Log field	Description
__topic__	The topic of the log. The value is fixed as waf_access_log.
account_action	The action that is performed on the client request after an account security rule is triggered. The value is fixed as block, which indicates that the request is blocked. For more information, see Description of the action field.
account_rule_id	The ID of the account security rule that is triggered.
account_test	The protection mode that is used for the client request after an account security rule is triggered. Valid values: true: indicates the observation mode. In this mode, logs are recorded. However, protection actions, such as block, are not performed. false: indicates the prevention mode.

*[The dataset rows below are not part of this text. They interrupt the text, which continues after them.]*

/-! ### redEgress -/
@[simp] theorem State.redEgress_straps (s : State) (w : EgWhat) (v : Fin 8) (l : Option (Nat × Nat)) : (s.redEgress w v l).straps = s.straps := rfl
@[simp] theorem State.redEgress_pending (s : State) (w : EgWhat) (v : Fin 8) (l : Option (Nat × Nat)) : (s.redEgress w v l).pending = s.pending := rfl
@[simp] theorem State.redEgress_aon (s : State) (w : EgWhat) (v : Fin 8) (l : Option (Nat × Nat)) : (s.redEgress w v l).aon = s.aon := rfl
@[simp] theorem State.redEgress_clk (s : State) (w : EgWhat) (v : Fin 8) (l : Option (Nat × Nat)) : (s.redEgress w v l).clk = s.clk := rfl
@[simp] theorem State.redEgress_sb (s : State) (w : EgWhat) (v : Fin 8) (l : Option (Nat × Nat)) : (s.redEgress w v l).sb = s.sb := rfl
@[simp] theorem State.redEgress_test (s : State) (w : EgWhat) (v : Fin 8) (l : Option (Nat × Nat)) : (s.redEgress w v l).test = s.test := rfl
@[simp] theorem State.redEgress_start (s : State) (w : EgWhat) (v : Fin 8) (l : Option (Nat × Nat)) : (s.redEgress w v l).start = s.start := rfl
@[simp] theorem State.redEgress_link (s : State) (w : EgWhat) (v : Fin 8) (l : Option (Nat × Nat)) : (s.redEgress w v l).link = s.link := rfl
@[simp] theorem State.redEgress_rings (s : State) (w : EgWhat) (v : Fin 8) (l : Option (Nat × Nat)) : (s.redEgress w v l).rings = s.rings := rfl
@[simp] theorem State.redEgress_cal (s : State) (w : EgWhat) (v : Fin 8) (l : Option (Nat × Nat)) : (s.redEgress w v l).cal = s.cal := rfl
@[simp] theorem State.redEgress_red (s : State) (w : EgWhat) (v : Fin 8) (l : Option (Nat × Nat)) : (s.redEgress w v l).red = s.red := rfl
@[simp] theorem State.redEgress_ht (s : State) (w : EgWhat) (v : Fin 8) (l : Option (Nat × Nat)) : (s.redEgress w v l).ht = s.ht := rfl
@[simp] theorem State.redEgress_cfg (s : State) (w : EgWhat) (v : Fin 8) (l : Option (Nat × Nat)) : (s.redEgress w v l).cfg = s.cfg := rfl
@[simp] theorem State.redEgress_agent (s : State) (w : EgWhat) (v : Fin 8) (l : Option (Nat × Nat)) : (s.redEgress w v l).agent = s.agent := rfl
@[simp] theorem State.redEgress_flt (s : State) (w : EgWhat) (v : Fin 8) (l : Option (Nat × Nat)) : (s.redEgress w v l).flt = s.flt := rfl
@[simp] theorem State.redEgress_pwr (s : State) (w : EgWhat) (v : Fin 8) (l : Option (Nat × Nat)) : (s.redEgress w v l).pwr = s.pwr := rfl
@[simp] theorem State.redEgress_lash (s : State) (w : EgWhat) (v : Fin 8) (l : Option (Nat × Nat)) : (s.redEgress w v l).lash = s.lash := rfl
@[simp] theorem State.redEgress_ten (s : State) (w : EgWhat) (v : Fin 8) (l : Option (Nat × Nat)) : (s.redEgress w v l).ten = s.ten := rfl
@[simp] theorem State.redEgress_mtr (s : State) (w : EgWhat) (v : Fin 8) (l : Option (Nat × Nat)) : (s.redEgress w v l).mtr = s.mtr := rfl
@[simp] theorem State.redEgress_bight (s : State) (w : EgWhat) (v : Fin 8) (l : Option (Nat × Nat)) : (s.redEgress w v l).bight = s.bight := rfl
@[simp] theorem State.redEgress_glob (s : State) (w : EgWhat) (v : Fin 8) (l : Option (Nat × Nat)) : (s.redEgress w v l).glob = s.glob := rfl
@[simp] theorem State.redEgress_out (s : State) (w : EgWhat) (v : Fin 8) (l : Option (Nat × Nat)) : (s.redEgress w v l).out = s.out := rfl
@[simp] theorem State.redEgress_freeCtr (s : State) (w : EgWhat) (v : Fin 8) (l : Option (Nat × Nat)) : (s.redEgress w v l).freeCtr = s.freeCtr := rfl

/-! ### htEgress -/
@[simp] theorem State.htEgress_straps (s : State) (f : NocFlit) : (s.htEgress f).straps = s.straps := rfl
@[simp] theorem State.htEgress_pending (s : State) (f : NocFlit) : (s.htEgress f).pending = s.pending := rfl
@[simp] theorem State.htEgress_aon (s : State) (f : NocFlit) : (s.htEgress f).aon = s.aon := rfl
@[simp] theorem State.htEgress_clk (s : State) (f : NocFlit) : (s.htEgress f).clk = s.clk := rfl
@[simp] theorem State.htEgress_sb (s : State) (f : NocFlit) : (s.htEgress f).sb = s.sb := rfl
@[simp] theorem State.htEgress_test (s : State) (f : NocFlit) : (s.htEgress f).test = s.test := rfl
@[simp] theorem State.htEgress_start (s : State) (f : NocFlit) : (s.htEgress f).start = s.start := rfl
@[simp] theorem State.htEgress_link (s : State) (f : NocFlit) : (s.htEgress f).link = s.link := rfl
@[simp] theorem State.htEgress_rings (s : State) (f : NocFlit) : (s.htEgress f).rings = s.rings := rfl
@[simp] theorem State.htEgress_cal (s : State) (f : NocFlit) : (s.htEgress f).cal = s.cal := rfl
@[simp] theorem State.htEgress_red (s : State) (f : NocFlit) : (s.htEgress f).red = s.red := rfl
@[simp] theorem State.htEgress_ht (s : State) (f : NocFlit) : (s.htEgress f).ht = s.ht := rfl
@[simp] theorem State.htEgress_cfg (s : State) (f : NocFlit) : (s.htEgress f).cfg = s.cfg := rfl
@[simp] theorem State.htEgress_agent (s : State) (f : NocFlit) : (s.htEgress f).agent = s.agent := rfl
@[simp] theorem State.htEgress_flt (s : State) (f : NocFlit) : (s.htEgress f).flt = s.flt := rfl
@[simp] theorem State.htEgress_pwr (s : State) (f : NocFlit) : (s.htEgress f).pwr = s.pwr := rfl
@[simp] theorem State.htEgress_lash (s : State) (f : NocFlit) : (s.htEgress f).lash = s.lash := rfl
@[simp] theorem State.htEgress_ten (s : State) (f : NocFlit) : (s.htEgress f).ten = s.ten := rfl
@[simp] theorem State.htEgress_mtr (s : State) (f : NocFlit) : (s.htEgress f).mtr = s.mtr := rfl
@[simp] theorem State.htEgress_bight (s : State) (f : NocFlit) : (s.htEgress f).bight = s.bight := rfl
@[simp] theorem State.htEgress_glob (s : State) (f : NocFlit) : (s.htEgress f).glob = s.glob := rfl
@[simp] theorem State.htEgress_out (s : State) (f : NocFlit) : (s.htEgress f).out = s.out := rfl

/-! ### untake -/
@[simp] theorem State.untake_straps (s : State) (rx : Bool) (f : NocFlit) : (s.untake rx f).straps = s.straps := rfl
@[simp] theorem State.untake_pending (s : State) (rx : Bool) (f : NocFlit) : (s.untake rx f).pending = s.pending := rfl
@[simp] theorem State.untake_aon (s : State) (rx : Bool) (f : NocFlit) : (s.untake rx f).aon = s.aon := rfl
@[simp] theorem State.untake_clk (s : State) (rx : Bool) (f : NocFlit) : (s.untake rx f).clk = s.clk := rfl
@[simp] theorem State.untake_sb (s : State) (rx : Bool) (f : NocFlit) : (s.untake rx f).sb = s.sb := rfl
@[simp] theorem State.untake_test (s : State) (rx : Bool) (f : NocFlit) : (s.untake rx f).test = s.test := rfl
@[simp] theorem State.untake_start (s : State) (rx : Bool) (f : NocFlit) : (s.untake rx f).start = s.start := rfl
@[simp] theorem State.untake_link (s : State) (rx : Bool) (f : NocFlit) : (s.untake rx f).link = s.link := rfl
@[simp] theorem State.untake_noc (s : State) (rx : Bool) (f : NocFlit) :
    (s.untake rx f).noc = { s.noc with taken := s.noc.taken.erase (rx, f) } := rfl
@[simp] theorem State.untake_rings (s : State) (rx : Bool) (f : NocFlit) : (s.untake rx f).rings = s.rings := rfl
@[simp] theorem State.untake_cal (s : State) (rx : Bool) (f : NocFlit) : (s.untake rx f).cal = s.cal := rfl
@[simp] theorem State.untake_red (s : State) (rx : Bool) (f : NocFlit) : (s.untake rx f).red = s.red := rfl
@[simp] theorem State.untake_ht (s : State) (rx : Bool) (f : NocFlit) : (s.untake rx f).ht = s.ht := rfl
@[simp] theorem State.untake_cfg (s : State) (rx : Bool) (f : NocFlit) : (s.untake rx f).cfg = s.cfg := rfl
@[simp] theorem State.untake_agent (s : State) (rx : Bool) (f : NocFlit) : (s.untake rx f).agent = s.agent := rfl
@[simp] theorem State.untake_flt (s : State) (rx : Bool) (f : NocFlit) : (s.untake rx f).flt = s.flt := rfl
@[simp] theorem State.untake_pwr (s : State) (rx : Bool) (f : NocFlit) : (s.untake rx f).pwr = s.pwr := rfl
@[simp] theorem State.untake_lash (s : State) (rx : Bool) (f : NocFlit) : (s.untake rx f).lash = s.lash := rfl
@[simp] theorem State.untake_ten (s : State) (rx : Bool) (f : NocFlit) : (s.untake rx f).ten = s.ten := rfl
@[simp] theorem State.untake_mtr (s : State) (rx : Bool) (f : NocFlit) : (s.untake rx f).mtr = s.mtr := rfl
@[simp] theorem State.untake_bight (s : State) (rx : Bool) (f : NocFlit) : (s.untake rx f).bight = s.bight := rfl
@[simp] theorem State.untake_glob (s : State) (rx : Bool) (f : NocFlit) : (s.untake rx f).glob = s.glob := rfl
@[simp] theorem State.untake_out (s : State) (rx : Bool) (f : NocFlit) : (s.untake rx f).out = s.out := rfl
@[simp] theorem State.untake_freeCtr (s : State) (rx : Bool) (f : NocFlit) : (s.untake rx f).freeCtr = s.freeCtr := rfl

/-! ### dropCtl -/
@[simp] theorem State.dropCtl_straps (s : State) (b : Fin 8) (op : Nat) (p : NocFlit) : (s.dropCtl b op p).straps = s.straps := rfl
@[simp] theorem State.dropCtl_pending (s : State) (b : Fin 8) (op : Nat) (p : NocFlit) : (s.dropCtl b op p).pending = s.pending := rfl
@[simp] theorem State.dropCtl_aon (s : State) (b : Fin 8) (op : Nat) (p : NocFlit) : (s.dropCtl b op p).aon = s.aon := rfl
@[simp] theorem State.dropCtl_clk (s : State) (b : Fin 8) (op : Nat) (p : NocFlit) : (s.dropCtl b op p).clk = s.clk := rfl
@[simp] theorem State.dropCtl_sb (s : State) (b : Fin 8) (op : Nat) (p : NocFlit) : (s.dropCtl b op p).sb = s.sb := rfl
@[simp] theorem State.dropCtl_test (s : State) (b : Fin 8) (op : Nat) (p : NocFlit) : (s.dropCtl b op p).test = s.test := rfl
@[simp] theorem State.dropCtl_start (s : State) (b : Fin 8) (op : Nat) (p : NocFlit) : (s.dropCtl b op p).start = s.start := rfl
@[simp] theorem State.dropCtl_noc (s : State) (b : Fin 8) (op : Nat) (p : NocFlit) : (s.dropCtl b op p).noc = s.noc := rfl
@[simp] theorem State.dropCtl_rings (s : State) (b : Fin 8) (op : Nat) (p : NocFlit) : (s.dropCtl b op p).rings = s.rings := rfl
@[simp] theorem State.dropCtl_cal (s : State) (b : Fin 8) (op : Nat) (p : NocFlit) : (s.dropCtl b op p).cal = s.cal := rfl
@[simp] theorem State.dropCtl_red (s : State) (b : Fin 8) (op : Nat) (p : NocFlit) : (s.dropCtl b op p).red = s.red := rfl
@[simp] theorem State.dropCtl_ht (s : State) (b : Fin 8) (op : Nat) (p : NocFlit) : (s.dropCtl b op p).ht = s.ht := rfl
@[simp] theorem State.dropCtl_cfg (s : State) (b : Fin 8) (op : Nat) (p : NocFlit) : (s.dropCtl b op p).cfg = s.cfg := rfl
@[simp] theorem State.dropCtl_agent (s : State) (b : Fin 8) (op : Nat) (p : NocFlit) : (s.dropCtl b op p).agent = s.agent := rfl
@[simp] theorem State.dropCtl_flt (s : State) (b : Fin 8) (op : Nat) (p : NocFlit) : (s.dropCtl b op p).flt = s.flt := rfl
@[simp] theorem State.dropCtl_pwr (s : State) (b : Fin 8) (op : Nat) (p : NocFlit) : (s.dropCtl b op p).pwr = s.pwr := rfl
@[simp] theorem State.dropCtl_lash (s : State) (b : Fin 8) (op : Nat) (p : NocFlit) : (s.dropCtl b op p).lash = s.lash := rfl
@[simp] theorem State.dropCtl_ten (s : State) (b : Fin 8) (op : Nat) (p : NocFlit) : (s.dropCtl b op p).ten = s.ten := rfl
@[simp] theorem State.dropCtl_mtr (s : State) (b : Fin 8) (op : Nat) (p : NocFlit) : (s.dropCtl b op p).mtr = s.mtr := rfl
@[simp] theorem State.dropCtl_bight (s : State) (b : Fin 8) (op : Nat) (p : NocFlit) : (s.dropCtl b op p).bight = s.bight := rfl
@[simp] theorem State.dropCtl_glob (s : State) (b : Fin 8) (op : Nat) (p : NocFlit) : (s.dropCtl b op p).glob = s.glob := rfl
@[simp] theorem State.dropCtl_out (s : State) (b : Fin 8) (op : Nat) (p : NocFlit) : (s.dropCtl b op p).out = s.out := rfl
@[simp] theorem State.dropCtl_freeCtr (s : State) (b : Fin 8) (op : Nat) (p : NocFlit) : (s.dropCtl b op p).freeCtr = s.freeCtr := rfl

/-! ### sendRing -/
@[simp] theorem State.sendRing_straps (s : State) (f : SbFrame) : (s.sendRing f).straps = s.straps := rfl
@[simp] theorem State.sendRing_pending (s : State) (f : SbFrame) : (s.sendRing f).pending = s.pending := rfl
@[simp] theorem State.sendRing_aon (s : State) (f : SbFrame) : (s.sendRing f).aon = s.aon := rfl
@[simp] theorem State.sendRing_clk (s : State) (f : SbFrame) : (s.sendRing f).clk = s.clk := rfl
@[simp] theorem State.sendRing_sb (s : State) (f : SbFrame) :
    (s.sendRing f).sb = { s.sb with ringOwn := s.sb.ringOwn ++ [f] } := rfl
@[simp] theorem State.sendRing_test (s : State) (f : SbFrame) : (s.sendRing f).test = s.test := rfl
@[simp] theorem State.sendRing_start (s : State) (f : SbFrame) : (s.sendRing f).start = s.start := rfl
@[simp] theorem State.sendRing_link (s : State) (f : SbFrame) : (s.sendRing f).link = s.link := rfl
@[simp] theorem State.sendRing_noc (s : State) (f : SbFrame) : (s.sendRing f).noc = s.noc := rfl
@[simp] theorem State.sendRing_rings (s : State) (f : SbFrame) : (s.sendRing f).rings = s.rings := rfl
@[simp] theorem State.sendRing_cal (s : State) (f : SbFrame) : (s.sendRing f).cal = s.cal := rfl
@[simp] theorem State.sendRing_red (s : State) (f : SbFrame) : (s.sendRing f).red = s.red := rfl
@[simp] theorem State.sendRing_ht (s : State) (f : SbFrame) : (s.sendRing f).ht = s.ht := rfl
@[simp] theorem State.sendRing_cfg (s : State) (f : SbFrame) : (s.sendRing f).cfg = s.cfg := rfl
@[simp] theorem State.sendRing_agent (s : State) (f : SbFrame) : (s.sendRing f).agent = s.agent := rfl
@[simp] theorem State.sendRing_flt (s : State) (f : SbFrame) : (s.sendRing f).flt = s.flt := rfl
@[simp] theorem State.sendRing_pwr (s : State) (f : SbFrame) : (s.sendRing f).pwr = s.pwr := rfl
@[simp] theorem State.sendRing_lash (s : State) (f : SbFrame) : (s.sendRing f).lash = s.lash := rfl
@[simp] theorem State.sendRing_ten (s : State) (f : SbFrame) : (s.sendRing f).ten = s.ten := rfl
@[simp] theorem State.sendRing_mtr (s : State) (f : SbFrame) : (s.sendRing f).mtr = s.mtr := rfl
@[simp] theorem State.sendRing_bight (s : State) (f : SbFrame) : (s.sendRing f).bight = s.bight := rfl
@[simp] theorem State.sendRing_glob (s : State) (f : SbFrame) : (s.sendRing f).glob = s.glob := rfl
@[simp] theorem State.sendRing_out (s : State) (f : SbFrame) : (s.sendRing f).out = s.out := rfl
@[simp] theorem State.sendRing_freeCtr (s : State) (f : SbFrame) : (s.sendRing f).freeCtr = s.freeCtr := rfl
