-- ==== Sys2Proof/Tests/Slice0.lean ====
section
/-! SUPPORT. The model's own tests: for the premises of every statement states and operands that meet them, an ill-formed
command for every check of well-formedness, and values of the spec's worked examples. -/

namespace Sys2Proof.Tests

set_option linter.unusedVariables false

/-! Each theorem is checked before the next begins: many kernel evaluations at once would each hold a thread. -/

set_option Elab.async false

open Sys2Proof Sys2Proof.Machine

/-! ### States the tests start from -/

/-- No event waits. -/
def hush (s : State) : State := { s with flt.queue := [] }

/-- Nothing is under way of itself. -/
def calm (s : State) : State :=
  { s with
    pwr.target := .active, pwr.dzSent := 0, pwr.dozing := 0, pwr.dzGot := 0, pwr.draining := .none, pwr.flushes := []
    pwr.sinking := false, pwr.resumeCmds := [], pwr.capBraids := s.retiredMask, lash.switching := false
    aon.pwr := if s.aon.pwr = .doze then .active else s.aon.pwr }

/-- Power, clocks and the pair reset are released. -/
def powered (s : State) : State :=
  { s with
    aon.porN := true, aon.pairN := true, aon.reqN := true, aon.mainOn := true, aon.mainGood := true, aon.isoN := true
    aon.pwr := .active, clk.refUp := true, clk.pclkUp := true, clk.rootLock := true, clk.rxwUp := 0xFF }

/-- Start-up stands in a state. -/
def inSt (x : StartState) (s : State) : State := { s with start.st := x, start.failed := false }

/-- The port is OPEN and quiet. -/
def opened (s : State) : State :=
  hush (calm { inSt .openSt (powered s) with start.opened := true })

/-- A block of another class. -/
def ofCls (c : PortClass) (s : State) : State := { s with straps.cls := c, straps.optical := false }

/-- An access of a tenant's die with all byte enables. -/
def acc (off : Nat) (data : Reg) : Access := ⟨1, 2, BitVec.ofNat 16 off, data, 0xF, false⟩

/-- A frame of the link. -/
def sbf (typ : Nat) (payload : BitVec 64) : SbFrame := ⟨BitVec.ofNat 4 typ, 5, false, 0xFF, 0xFF, 0x21, 0x20, payload⟩

/-- The payload of a TRAIN frame: phase, braid, attempt and further fields. -/
def tr (phase braid attempt : Nat) (l : List (Nat × Nat × Nat)) : BitVec 64 :=
  pack 64 ([(0, 4, phase), (4, 3, braid), (7, 4, attempt)] ++ l)

/-- A CONTROL frame waits in the FIFO of a braid. -/
def withCtl (b : Fin 8) (op : Nat) (p : NocFlit) (s : State) : State := s.modRx b fun r => { r with ctlIn := [(op, p, 3)] }

/-- Nothing waits to start on a braid. -/
def idleBraid (b : Fin 8) (s : State) : State :=
  { (s.modShape 0 b fun h => { h with queue := [] }) with
    cal.want := s.cal.want.put b [], cal.sweep := s.cal.sweep.put b [] }

/-- A ring. -/
def putRing (r : Nat) (g : Ring) (s : State) : State := { s with rings.ring := tput s.rings.ring r g }

/-- A descriptor of an opcode and operand fields, in ring 1, whose completion ring is ring 2. -/
def mkD (op : Nat) (l : List (Nat × Nat × Nat)) : Desc := pack 512 ([(0, 8, op), (32, 32, 77)] ++ l)

/-- Ring 1 of a kind runs with one started descriptor at index 4, and ring 2 is its completion ring. -/
def withDescs (kind : Nat) (d : Desc) (s : State) : State :=
  putRing 2 { ring0 with st := .running, cfg := pack 32 [(0, 1, 1), (1, 3, 3), (4, 5, 6), (9, 3, 1)] }
    (putRing 1 { ring0 with
        st := .running, cfg := pack 32 [(0, 1, 1), (1, 3, kind), (4, 5, 6), (9, 3, 1), (15, 6, 2)]
        swIdx := 9, fetchIdx := 5, descs := [⟨4, .started, d, 0, false, none⟩] }
      { s with rings.cancels := [] })

/-- A link flit with its CRC made good. -/
def sealed (f : LinkFlit) : LinkFlit := setBf f 1248 32 (crc32c 1248 (bf f 0 1248))

/-- A strand payload: operation, braid, token and further fields. -/
def sp (op b token : Nat) (l : List (Nat × Nat × Nat)) : NocFlit := pack 576 ([(0, 4, op), (4, 3, b), (8, 8, token)] ++ l)

/-- A link flit laid on the strands of a map, as the sites of a receive braid bring it (R83). -/
def onPads (map : List Nat) (f : LinkFlit) : LineRx where
  pads := map.zipIdx.map fun q => (q.1, packNat ((List.range (1280 / map.length)).map fun u =>
    (u, 1, b2n (f.toNat.testBit (u * map.length + q.2)))))
  words := []

/-- A calibration at a receive braid. -/
def run0 : CalRun :=
  { strand := 7, phase := .steps, cover := .direct, token := 3, step := 1, stepDone := false, stepAt := 0, old := ⟨0, 0, 0⟩
    oldO := 0, oldArrival := 0, oldDeskew := 0, new := ⟨0, 0, 0⟩, newO := 0, arrival := none, meas := ⟨0, 0, 0, 0, 0, 0⟩
    prev := .active, temp1 := 0, temp6 := 0, held := false, range := none, status := 0, txCodes := 0 }

/-- A calibration served at a transmit braid. -/
def serve0 : CalServe := ⟨5, 3, 3, 1, ⟨1, 2, 3⟩, 4, ⟨5, 6, 7⟩, 8, 0, 0, none⟩

/-! ### Premises of the statements over the whole machine -/

/-- The outcome is a next state with a property. -/
def gives (o : Host.Outcome State Fault Refusal) (p : State → Bool) : Bool :=
  match o with
  | .next t => p t
  | _ => false

theorem next_of_gives {o : Host.Outcome State Fault Refusal} {p : State → Bool} (h : gives o p = true) : ∃ t, o = .next t := by
  cases o with
  | next t => exact ⟨t, rfl⟩
  | fault r => exact absurd h (by simp [gives])
  | refused r => exact absurd h (by simp [gives])

/-- The command runs from the state. -/
def runs (c : Instr) (s : State) : Bool := gives (exec c s) fun _ => true

theorem premises_StepRunsTheFrontCommand :
    (∃ (c : Instr) (rest : List Instr) (s : State), s.pending = c :: rest) ∧ (∃ s : State, s.pending = []) :=
  ⟨⟨.tscCheck 0, [.epochClose], { State.reset with pending := [.tscCheck 0, .epochClose] }, rfl⟩, ⟨State.reset, rfl⟩⟩

/-- A step answers a next state, with a command at the front and on an empty queue, from a state that meets each invariant. -/
theorem premises_Steps :
    (∃ s t : State, s.quiet ∧ s.memOk ∧ s.pending = [] ∧ Steps s t)
  ∧ (∃ s t : State, s.quiet ∧ s.memOk ∧ s.pending = [.powerOnRelease] ∧ Steps s t) := by
  refine ⟨?_, ?_⟩
  · obtain ⟨t, h⟩ := next_of_gives (o := step State.reset) (p := fun _ => true) (by decide +kernel)
    exact ⟨State.reset, t, by decide +kernel, by decide +kernel, rfl, h⟩
  · obtain ⟨t, h⟩ := next_of_gives (o := step { State.reset with pending := [.powerOnRelease] }) (p := fun _ => true)
      (by decide +kernel)
    exact ⟨{ State.reset with pending := [.powerOnRelease] }, t, by decide +kernel, by decide +kernel, rfl, h⟩

/-- A command of each group of the frame statements runs from a state. -/
theorem premises_Frames :
    (∃ (s t : State) (c : Instr), c.ofClocks = true ∧ exec c s = .next t)
  ∧ (∃ (s t : State) (c : Instr), c.ofReduction = true ∧ exec c s = .next t)
  ∧ (∃ (s t : State) (c : Instr), c.ofHitches = true ∧ exec c s = .next t)
  ∧ (∃ (s t : State) (c : Instr), c.ofRings = true ∧ exec c s = .next t)
  ∧ (∃ (s t : State) (c : Instr), c.ofTimers = true ∧ exec c s = .next t)
  ∧ (∃ (s t : State) (c : Instr), c.ofLashTimers = true ∧ exec c s = .next t)
  ∧ (∃ (s t : State) (c : Instr), c.ofTraining = true ∧ exec c s = .next t)
  ∧ (∃ (s t : State) (c : Instr), c.ofSideband = true ∧ exec c s = .next t)
  ∧ (∃ (s t : State) (c : Instr), c.ofTestAccess = false ∧ exec c s = .next t)
  ∧ (∃ (s t : State) (c : Instr), c.ofWindow = false ∧ exec c s = .next t) := by
  have g : ∀ (s : State) (c : Instr) (p : Instr → Bool), p c = true → runs c s = true →
      ∃ (s t : State) (c : Instr), p c = true ∧ exec c s = .next t :=
    fun s c p hc h => (next_of_gives h).elim fun t e => ⟨s, t, c, hc, e⟩
  have n : ∀ (s : State) (c : Instr) (p : Instr → Bool), p c = false → runs c s = true →
      ∃ (s t : State) (c : Instr), p c = false ∧ exec c s = .next t :=
    fun s c p hc h => (next_of_gives h).elim fun t e => ⟨s, t, c, hc, e⟩
  exact ⟨g (opened State.reset) (.epochClose) _ rfl (by decide +kernel),
    g (ofCls .lt (opened State.reset)) (.jobIdleTimer 3) _ rfl (by decide +kernel),
    g (opened State.reset) (.waiterTimeout 3) _ rfl (by decide +kernel),
    g (opened State.reset) .doorbellPoll _ rfl (by decide +kernel),
    g (opened State.reset) (.idleDue 3) _ rfl (by decide +kernel),
    g (opened State.reset) .lashWindowExpiry _ rfl (by decide +kernel),
    g (inSt .train (powered State.reset)) (.trainAttemptTimeout 3 false) _ rfl (by decide +kernel),
    g (opened State.reset) .heartbeatTimer _ rfl (by decide +kernel),
    n (opened State.reset) .epochClose _ rfl (by decide +kernel),
    n (opened State.reset) .epochClose _ rfl (by decide +kernel)⟩

theorem premises_MeterReadLatches : ∃ (s : State) (a lo hi : Access), s.quiet ∧ s.gate a true = .take ∧ a.off.toNat = 0x901C
    ∧ s.gate lo false = .take ∧ lo.off.toNat = 0x9020 ∧ s.gate hi false = .take ∧ hi.off.toNat = 0x9024 :=
  ⟨opened State.reset, acc 0x901C 0xD07, acc 0x9020 0, acc 0x9024 0, by decide +kernel⟩

/-! ### Ill-formed commands are refused by well-formedness, one for each check -/

theorem test_wf_bad_frame_types :
    [Instr.heartbeat (sbf 1 0), .resetPair (sbf 3 0), .smRelayFrame true (sbf 5 0), .smRelayFrame false (sbf 6 0),
      .smData (sbf 7 0), .smError (sbf 6 0), .beacon (sbf 0 0), .detectGo (sbf 1 0), .detectResult (sbf 1 0),
      .mapAgree (sbf 2 0), .trainGo (sbf 2 0), .trainDone (sbf 0 0), .calDone (sbf 0 0), .negotiate (sbf 0 0),
      .bightReq (sbf 0 0), .bightAck (sbf 1 0), .dieId (sbf 3 0), .dieIdRevocation (sbf 3 0)].all (fun c => !c.wf) = true := by
  decide +kernel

In this mode, WAF performs protection actions, such as block, on the request that matches the protection rule.
acl_action	The action that is performed on the client request after a rule created for the blacklist or custom protection policy (ACL) feature is triggered. Valid values: block, captcha_strict, captcha, js, captcha_strict_pass, captcha_pass, and js_pass. For more information, see Description of the action field.
acl_rule_id	The ID of the rule that is triggered. The rule is created for the blacklist or ACL feature.
acl_rule_type	The type of the rule that is triggered. The rule is created for the blacklist or ACL feature. Valid values: custom: indicates a rule that is created for the ACL feature. blacklist: indicates a rule that is created for the blacklist feature.
acl_test	The protection mode that is used for the client request after a rule created for the blacklist or ACL feature is triggered. Valid values: true: indicates the observation mode. In this mode, logs are recorded. However, protection actions, such as block, are not performed. false: indicates the prevention mode. In this mode, WAF performs protection actions, such as block, on the request that matches the protection rule.
algorithm_rule_id	The ID of the rule that is triggered. The rule is created for the typical bot behavior identification feature.
antiscan_action	The action that is performed on the client request after a rule created for the scan protection feature is triggered. The value is fixed as block, which indicates that the request is blocked. For more information, see Description of the action field.
antiscan_rule_id	The ID of the rule that is triggered. The rule is created for the scan protection feature.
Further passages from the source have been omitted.